I think that I made a mistake because I first thought that painting tanks was difficult and time-stealing then but since I saw that THING in my hands, I actually know that I was wrong... ooh yeah.
Here some pics of the Tyranid still unpacked


----------



## Holmstrom (Dec 3, 2008)

Can't wait to see how it turns out.


----------



## Gareth (Jan 3, 2008)

I wrote a guide on how to build this. It's really in depth and solves the bendy leg problem. I advise you to read it before undertaking your own.

Hope it helps, if you have anymore questions give me a shout.

http://www.thepainteddragon.co.uk/forum/index.php?topic=1005.0

P.S. This is my finished one...









And on his base...


----------



## the-ad-man (Jan 22, 2010)

nice, should be a fun build/paint


----------



## Varakir (Sep 2, 2009)

Wow Gareth, that's an excellent tutorial...the model itself is a prime example of the care and effort you put into the beasty.

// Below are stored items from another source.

-- ==== Sys2Proof/Machine/Fantail.lean ====
section
/-! DEFINITION. Fantail (15): calibration, the power cap loop, the Brake, AVSBus, and the messages of a mill group. -/

namespace Sys2Proof.Machine
open Sys2Proof

/-! ## Calibration and rate windows (R595, R621) -/

/-- R595. -/
def execRateWindow (p : Nat) (s : State) : Host.Outcome State Fault Refusal :=
  .next (if p < 200 then s.modTile p (fun t => { t with window := 0 }) else s)

/-- PERIOD has moved by more than 1/1,024 since LIMIT was last computed. R595. -/
def FanTile.moved (t : FanTile) : Bool :=
  decide (t.limPeriod.toNat < 1024 * ((t.period.toNat - t.limPeriod.toNat) + (t.limPeriod.toNat - t.period.toNat)))

/-- A tile's PERIOD is measured. R595, R621. -/
def setPeriod (s : State) (p : Nat) (v : W32) : State :=
  let s1 := s.modFanTile p (fun t => { t with period := v })
  if (s1.fanTile p).moved then setTileRate s1 p else s1

/-- R621: the PERIOD of every tile, Millrace and port die that is measured. -/
def execOscCalibration (tiles dies ports : List (Nat × W32)) (s : State) : Host.Outcome State Fault Refusal :=
  let s1 := (tiles.filter (fun x => decide (x.1 < 200))).foldl (fun s x => setPeriod s x.1 x.2) s
  let s2 := (dies.filter (fun x => decide (x.1 < 4))).foldl (fun s x => s.modMrc x.1 (fun m => { m with period := x.2 })) s1
  .next ((ports.filter (fun x => decide (x.1 < 2))).foldl (fun s x =>
    { s with hdr := { s.hdr with periods := tset 65536 s.hdr.periods x.1 x.2 } }) s2)

/-! ## The power cap (R602 to R604) -/

/-- CAP_EFF in W. R602. -/
def capEff (s : State) : Nat :=
  (max (s.fan.capMin : Int) (min (s.fan.capMax : Int) ((s.fan.cap : Int) + s.fan.balance))).toNat

/-- The 1 ms average in 0.1 W: FAN_POWER. R603. -/
def avgPower (s : State) : Nat := s.fan.samples.foldl (fun a b => a + b) 0 / max 1 s.fan.samples.length

/-- R603. -/
def execPowerSample (deciwatts : Nat) (s : State) : Host.Outcome State Fault Refusal :=
  .next { s with fan := { s.fan with samples := (min deciwatts 65535 :: s.fan.samples).take 10 } }

/-- CAP_ALL one step lower. R604. -/
def lowerCapAll (s : State) : State :=
  { s with fan := { s.fan with capAll := if s.fan.capAll = 0 then 665 else max 350 (s.fan.capAll - 35) } }

/-- The loop lowers its level, or CAP_ALL at entry 0. R604. -/
def capLower (s : State) : State :=
  let s1 := if s.fan.levelCap = 0 then lowerCapAll s else { s with fan := { s.fan with levelCap := s.fan.levelCap - 1 } }
  applyLevel { s1 with fan := { s1.fan with sinceLower := 0, raiseHeld := 0 } }

/-- The raise test: the average at one entry more would stay within CAP_EFF. R604. -/
def raiseTest (s : State) : Bool :=
  let l := s.fan.levelCap
  decide (avgPower s * rateOf (l + 1) ≤ 10 * capEff s * rateOf l)

/-- One raise: CAP_ALL is released first, then the level rises. R601, R604. -/
def capRaise (s : State) : State :=
  if s.fan.capAll ≠ 0 then applyLevel { s with fan := { s.fan with capAll := 0, raiseHeld := 0 } }
  else if s.fan.levelCap < s.fan.levelOp ∧ canRaise s (s.fan.levelCap + 1) then
    applyLevel { s with fan := { s.fan with levelCap := s.fan.levelCap + 1, raiseHeld := 0 } }
  else s

/-- R604: one round of the cap loop; it rests while the management controller restarts. R686. -/
def execCapLoop (s : State) : Host.Outcome State Fault Refusal :=
  .next (if s.mgt.restarting then s
    else if 10 * capEff s < avgPower s then capLower s
    else
      let held := if raiseTest s then s.fan.raiseHeld + 1 else 0
      let since := min 100 (s.fan.sinceLower + 1)
      let s1 := { s with fan := { s.fan with raiseHeld := min 10 held, sinceLower := since } }
      if 10 ≤ held ∧ 100 ≤ since then capRaise s1 else s1)

/-! ## The Brake (R606 to R608) -/

/-- The hottest tile. R607. -/
def hottest (s : State) : Nat := (List.range 200).foldl (fun b p => if (s.fanTile b).tj < (s.fanTile p).tj then p else b) 0

/-- THERMAL_BRAKE. R584, R607. -/
def postBrake (s : State) (d1 : Nat) : State :=
  let p := hottest s
  postEvent s none { code := 0x31, sev := 2, srcKind := 1, srcDie := p / 50, srcIndex := p,
                     d0 := (BitVec.ofInt 64 (s.fanTile p).tj).toNat, d1 := d1 }

/-- The Brake level two entries lower; at entry 0 CAP_ALL goes lower. R607. -/
def brakeDown (s : State) (from_ : Nat) : State :=
  if from_ = 0 then lowerCapAll { s with fan := { s.fan with levelBrake := 0 } } else { s with fan := { s.fan with levelBrake := from_ - 2 } }

/-- The Brake engages, or goes further down while it is engaged. R607. -/
def brakeOn (s : State) : State :=
  if s.fan.brake then applyLevel (brakeDown s s.fan.levelBrake)
  else
    let s1 := brakeDown s s.fan.level
    refreshAlert (postBrake (applyLevel { s1 with fan := { s1.fan with brake := true, brakeReleasing := false } }) 0)

/-- R606, R607: every 100 µs. -/
def execSensorRead (readings : List (Nat × Int)) (s : State) : Host.Outcome State Fault Refusal :=
  let s1 := (readings.filter (fun r => decide (r.1 < 200))).foldl (fun s r => s.modFanTile r.1 (fun t => { t with tj := r.2 })) s
  .next (if s.mgt.restarting then s1
    else if (List.range 200).any (fun p => decide (800 ≤ (s1.fanTile p).tj)) then
      brakeOn { s1 with fan := { s1.fan with coolHeld := 0 } }
    else
      let cool := (List.range 200).all (fun p => decide ((s1.fanTile p).tj ≤ 760))
      { s1 with fan := { s1.fan with coolHeld := if cool then min 100 (s1.fan.coolHeld + 1) else 0 } })

/-- R607. -/
def execBrakeRelease (s : State) : Host.Outcome State Fault Refusal :=
  .next (if s.fan.brake ∧ 100 ≤ s.fan.coolHeld ∧ s.mgt.restarting = false then
      { s with fan := { s.fan with brake := false, brakeReleasing := true } }
    else s)

/-- One entry more, up to LEVEL_OP, where the Brake is over. R601, R607. -/
def execBrakeLevelRaise (s : State) : Host.Outcome State Fault Refusal :=
  .next (if !s.fan.brakeReleasing || s.mgt.restarting then s
    else if s.fan.levelBrake < s.fan.levelOp ∧ canRaise s (s.fan.levelBrake + 1) = false then s
    else
      let s1 := applyLevel { s with fan := { s.fan with levelBrake := min s.fan.levelOp (s.fan.levelBrake + 1) } }
      if s.fan.levelOp ≤ s1.fan.levelBrake then
        refreshAlert (postBrake { s1 with fan := { s1.fan with brakeReleasing := false } } 1)
      else s1)

/-- R601, R675. -/
def execReadyLevelRaise (s : State) : Host.Outcome State Fault Refusal :=
  .next (if s.pins.ready ∧ s.fan.levelBoot < 15 ∧ canRaise s (s.fan.levelBoot + 1) ∧ s.mgt.restarting = false then
      applyLevel { s with fan := { s.fan with levelBoot := s.fan.levelBoot + 1 } }
    else s)

/-- R608: THERMTRIP_N, and every tile regulator off. -/
def execThermalTrip (p : Nat) (s : State) : Host.Outcome State Fault Refusal :=
  .next (if 200 ≤ p then s
    else
      let s1 := { s with pins := { s.pins with thermtripN := false } }
      (List.range 200).foldl (fun (s : State) q => s.modFanTile q (fun t => { t with setpoint := 0, going := 0, target := 0 })) s1)

/-! ## AVSBus (R597 to R601) -/

/-- AVS_ERR while a rail has failed three transactions in a row. R601. -/
def refreshAvs (s : State) : State :=
  refreshAlert { s with fan := { s.fan with avsErr := (List.range 4).any (fun d => decide (3 ≤ tget 0 s.fan.avsFails d)) } }

/-- A transaction of a rail ends: on success the write is made and the die's regulators go on; after the third failure in a row it is
given up. R599, R601. -/
def execAvsTransactionDone (rail : Nat) (good : Bool) (s : State) : Host.Outcome State Fault Refusal :=
  .next (if 4 ≤ rail then s
    else if good then
      let clear := tset 0 (tset 0 s.fan.avsFails (rail / 2 * 2) 0) (rail / 2 * 2 + 1) 0
      let s1 := { s with fan := { s.fan with
        vin := tset 800 s.fan.vin rail (tget 800 s.fan.vinTarget rail)
        avsFails := clear } }
      driveDie (refreshAvs s1) rail
    else
      let n := min 3 (tget 0 s.fan.avsFails rail + 1)
      let back := if n = 3 then vinNow s rail else tget 800 s.fan.vinTarget rail
      refreshAvs { s with fan := { s.fan with
        avsFails := tset 0 s.fan.avsFails rail n
        vinTarget := tset 800 s.fan.vinTarget rail back } })

/-! ## Messages of a group (R609 to R617) -/

/-- FAN_GROUP names a balancing group: a MODE is set, or the group's entry is VALID and of KIND WIDEN or DEEPEN. R609. -/
def hasGroup (s : State) : State × Bool :=
  if s.fan.mode ≠ 0 then (s, true)
  else
    let (s1, e) := groupEntry s s.fan.group
    (s1, decide (s.fan.group < s.hdr.groupLimit) && fieldAt e 0 1 % 2 == 1 && decide (fieldAt e 7 1 ≤ 1))

/-- A mailbox word is acted on: its group is the balancing group and its MSEQ lies ahead. R611. -/
def takeMsg (s : State) (m : FanMsg) : Option State :=
  let (s0, known) := hasGroup s
  let old := s.fan.lastMseq.find? (fun x => x.1 == m.sender)
  let ahead : Bool := match old with
    | none => true
    | some x => decide (1 ≤ (BitVec.ofNat 32 m.mseq - x.2).toNat) && decide ((BitVec.ofNat 32 m.mseq - x.2).toNat ≤ 2 ^ 31 - 1)
  if known ∧ m.group = s.fan.group ∧ ahead then
    some { s0 with fan := { s0.fan with lastMseq := (m.sender, BitVec.ofNat 32 m.mseq) :: s.fan.lastMseq.filter (fun x => x.1 != m.sender) } }
  else none

/-- The notices with a newer one from a device. R615. -/
def setNotice (s : State) (dev floor : Nat) : State :=
  { s with fan := { s.fan with notices := { dev := dev, floor := floor } :: s.fan.notices.filter (fun n => n.dev != dev) } }

def dropNotice (s : State) (dev : Nat) : State :=
  refreshGcap { s with fan := { s.fan with notices := s.fan.notices.filter (fun n => n.dev != dev) } }

/-- R615 to R617. -/
def execSlowdown (m : FanMsg) (s : State) : Host.Outcome State Fault Refusal :=
  .next (match takeMsg s m with
    | none => s
    | some s1 =>
      let f := m.value0.toNat
      let s2 := refreshGcap (setNotice (postSlowdown s1 m.subj f) m.subj f)
      let (s3, devs, head) := groupMembers s2
      if isHead s3 head then headSlow s3 devs m.subj f else s3)

/-- R615. -/
def execRecover (m : FanMsg) (s : State) : Host.Outcome State Fault Refusal :=
  .next (match takeMsg s m with
    | none => s
    | some s1 => dropNotice s1 m.subj)

/-- R612, R616: the head mill keeps the report and moves tokens to the last arriver. -/
def execSkew (m : FanMsg) (s : State) : Host.Outcome State Fault Refusal :=
  .next (match takeMsg s m with
    | none => s
    | some s1 =>
      let (s2, _, head) := groupMembers s1
      if isHead s2 head then moveTokens { s2 with fan := { s2.fan with lastSkew := some (m.value0.toNat, m.subj) } } m.subj else s2)

/-- R616. -/
def execTokens (m : FanMsg) (s : State) : Host.Outcome State Fault Refusal :=
  .next (match takeMsg s m with
    | none => s
    | some s1 => if s1.hdr.devValid ∧ m.subj = s1.hdr.devnum then { s1 with fan := { s1.fan with balance := m.value0.toInt } } else s1)

/-- A change of MODE sets every balance to zero and forgets the senders' numbers. R611, R613, R617. -/
def setMode (s : State) (mode ref common : Nat) : State :=
  let s1 := { s with fan := { s.fan with mode := mode, refLevel := ref, commonRate := if mode = 2 then common else 0 } }
  let s2 := if mode = s.fan.mode then s1 else { s1 with fan := { s1.fan with balance := 0, balances := [], lastMseq := [] } }
  checkSlowed (refreshGcap s2)

/-- R613, R617. -/
def execMode (m : FanMsg) (s : State) : Host.Outcome State Fault Refusal :=
  .next (match takeMsg s m with
    | none => s
    | some s1 => if m.value0 = 0 then setMode s1 1 (m.subj % 16) 0
      else if m.value0 = 1 then setMode s1 2 (m.subj % 16) m.value1.toNat else s1)

/-- R614: every 10 ms while the device is slowed. -/
def execSlowdownRepeat (s : State) : Host.Outcome State Fault Refusal := .next (if s.fan.slowed then sendSlowdown s else s)

/-- R615. -/
def execSlowdownNoticeExpiry (dev : Nat) (s : State) : Host.Outcome State Fault Refusal :=
  .next (if s.fan.notices.any (fun n => n.dev == dev) then dropNotice s dev else s)

/-- FAN_GROUP written by service firmware. The head mill's firmware sets MODE, and the head mill tells every member, with the least
floor that a member has reported. R609, R613, R617. -/
def writeFanGroup (s : State) (mode ctx group : Nat) : State :=
  let s1 := { s with fan := { s.fan with group := group, groupCtx := ctx } }
  let floors := s1.fan.rateFloor :: s1.fan.memberFloor.map (fun m => m.2)
  let common := listMin (rateOf s1.fan.levelOp) (floors.filter (fun f => f != 0))
  let s2 := setMode s1 mode s1.fan.levelOp common
  if mode = 0 then s2
  else
    let (s3, devs, head) := groupMembers s2
    if isHead s3 head then sendMode s3 devs else s3

end Sys2Proof.Machine
end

After reading all that you have your work cut out for you OP....good luck!!


----------



## 666JasonDark666 (Jul 2, 2010)

Gareth said:


> I wrote a guide on how to build this. It's really in depth and solves the bendy leg problem. I advise you to read it before undertaking your own.
> 
> Hope it helps, if you have anymore questions give me a shout.
> 
> ...


thx for that (I am still washing the parts) but I would rather prefare to don' t cut the parts


----------



## Gareth (Jan 3, 2008)

You're going to suffer from bendy leg syndrome then.


----------



## 666JasonDark666 (Jul 2, 2010)

So here are the big parts
It was late yesterday so I didn' t do anything special, only glued the head and the last vent.


----------



## the-ad-man (Jan 22, 2010)

this model just looks too crazy to function, let alone be a huge killy bug 

was there much flash/chunks 'o' resin to remove from the model?


----------



## 666JasonDark666 (Jul 2, 2010)

the-ad-man said:


> this model just looks too crazy to function, let alone be a huge killy bug
> 
> was there much flash/chunks 'o' resin to remove from the model?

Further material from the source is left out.